Guess this should not happen...

rju commented 3 days ago

author Jan Waller -- Wed, 5 Jun 2013 21:09:53 +0200

I guess this actually is what should happen

at kieker.analysis.AnalysisController.run(AnalysisController.java:471)
means we finished the analysis and shutdown (probably due to an earlier OutOfMemory error)

I guess the reader thread tries to log but failed due to yet another out of memory?
Then it finishes, thus freeing some memory until the next oom happens during the (orderly) shutdown of the analysis.
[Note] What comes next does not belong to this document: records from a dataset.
/-- A base operand (R314, R324): x, q or zero, and an even x or q register under A64 (for every memory instruction of chapter 11;
DEDUCED, log entry 19). -/
def rBase (a64 : Bool) : Role :=
  if a64 then { x := true, q := true, al := 2, wide := true } else rXQZ

/-- Register multiple of a memory width W (R317). -/
def widthAlign (w : Nat) : Nat := if w == 5 then 2 else if w == 6 then 4 else 1

/-- `ld` and `ldq` (R324): `d` accepts the destination, `space` the address spaces. -/
def specLoad (d : Role) (spaces : List Nat) (e : Ext) : Spec :=
  let sp := e.modBits 0 3
  let w := e.modBits 3 3
  let a64 := e.modBit 6
  { d := d.align (widthAlign w), a := rBase a64, b := { rXQZ with l := true },
    mod := spaces.contains sp && w != 7 && (!a64 || sp == 0),
    word2 := .field (memWord2 e (if sp == 5 then [0] else [0, 1]) (decide (sp < 2))) }

/-- `st` (R326). -/
def specStore (e : Ext) : Spec :=
  let sp := e.modBits 0 3
  let w := e.modBits 3 3
  let a64 := e.modBit 6
  { a := rBase a64, b := { rXQZ with l := true },
    c := Role.align { rXQZ with l := w != 6 } (widthAlign w),
    mod := decide (sp < 5) && [0, 2, 4, 5, 6].contains w && (!a64 || sp == 0),
    word2 := .field (memWord2 e [0, 2] (decide (sp < 2))) }

/-- `prf` (R328). -/
def specPrf (e : Ext) : Spec :=
  let a64 := e.modBit 6
  { a := rBase a64, b := { rXQZ with l := true },
    mod := decide (e.modBits 0 3 < 2) && decide (e.modBits 3 3 < 2) && (!a64 || e.modBits 0 3 == 0),
    word2 := .field (decide (e.imm.toNat < 2 ^ 24)) }

/-- `cctl` (R330). -/
def specCctl (e : Ext) : Spec :=
  let op := e.modBits 0 3
  let whole := op == 2 || op == 3
  let a64 := e.modBit 3
  { a := if whole then { n := true } else rBase a64,
    mod := e.modIn 0xF && decide (op < 5) && !(whole && a64),
    word2 := .field (if whole then e.imm == 0 else decide (e.imm.toNat < 2 ^ 24)) }

/-- `atom` and `red` (R336). -/
def specAtom (red : Bool) (e : Ext) : Spec :=
  let op := e.modBits 0 4
  let w64 := e.modBit 5
  let v : Role := Role.pair { rXQZ with l := true } w64
  { d := if red then { n := true } else Role.pair { x := true, z := true } w64,
    a := rBase (e.modBit 6), b := v, c := if op == 7 then v else { n := true },
    mod := e.modIn 0xFF && decide (op < 13) && !(red && (op == 6 || op == 7))
      && !(w64 && decide (10 ≤ op)) && (!e.modBit 4 || op == 1 || op == 2) && (!e.modBit 7 || decide (10 ≤ op))
      && !(e.b == 0xF1 && e.c == 0xF1),
    word2 := .field (memWord2 e (if red then [0, 2] else [0, 1, 2, 3]) false) }

/-- `cas128` (R339). -/
def specCas (e : Ext) : Spec :=
  let quad : Role := rXQ.align 4
  { d := { x := true, z := true, al := 4 }, a := rBase (e.modBit 6), b := quad, c := quad,
    mod := e.modIn 0x40, word2 := .field (memWord2 e [0, 1, 2, 3] false) }

/-- A copy instruction whose descriptor starts at q0 to `top` (R133). -/
def specCopy (top : Nat) (gather : Bool) (e : Ext) : Spec :=
  { d := rXQZ, a := { q := true, al := 4, top := top, mark := false },
    b := if gather then rXQ else { n := true }, mod := e.mod == 0 }

/-- Counted barriers and signals (R382, which admits a zero base under A64 too). -/
def specBarrier (d b : Role) (e : Ext) : Spec :=
  { d := d, a := { rBase (e.modBit 0) with z := true }, b := b, mod := e.modIn 1,
    word2 := .field (decide (3 ≤ e.scope) && decide (e.scope ≤ 6) && e.ord == 0 && e.hint == 0 && !e.bit24) }

/-- One row of the OPX map (R44): the code, the instruction it makes, and what its entry accepts. -/
structure ExtRow where
  opx : Nat
  make : Ext → Instr
  spec : Ext → Spec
There is finally an actual bug or omission:
line 471 needs a try catch to log errors on shutdown.

rju commented 3 days ago

author nils-christian -- Wed, 5 Jun 2013 21:15:33 +0200

Replying to [jwa|comment:19]:
> I guess this actually is what should happen

I agree. I am not complaining about the call of the termination method. Just about the possibility that an error within the termination can result in a crash.

> There is finally an actual bug or omission:
> line 471 needs a try catch to log errors on shutdown.

Guess we should do this in the termination method. Technically the termination method can be called when the analysis setup failed as well.

Edit: Where a plugin could throw an error as well.

rju commented 3 days ago

author nils-christian -- Wed, 5 Jun 2013 21:25:52 +0200

I added a try-catch-block with 3df074c31d14c1320651cd2decfaebc36c9b6a6d. When the shutdown fails, the error (or the exception) is logged, the state is set to FAILED.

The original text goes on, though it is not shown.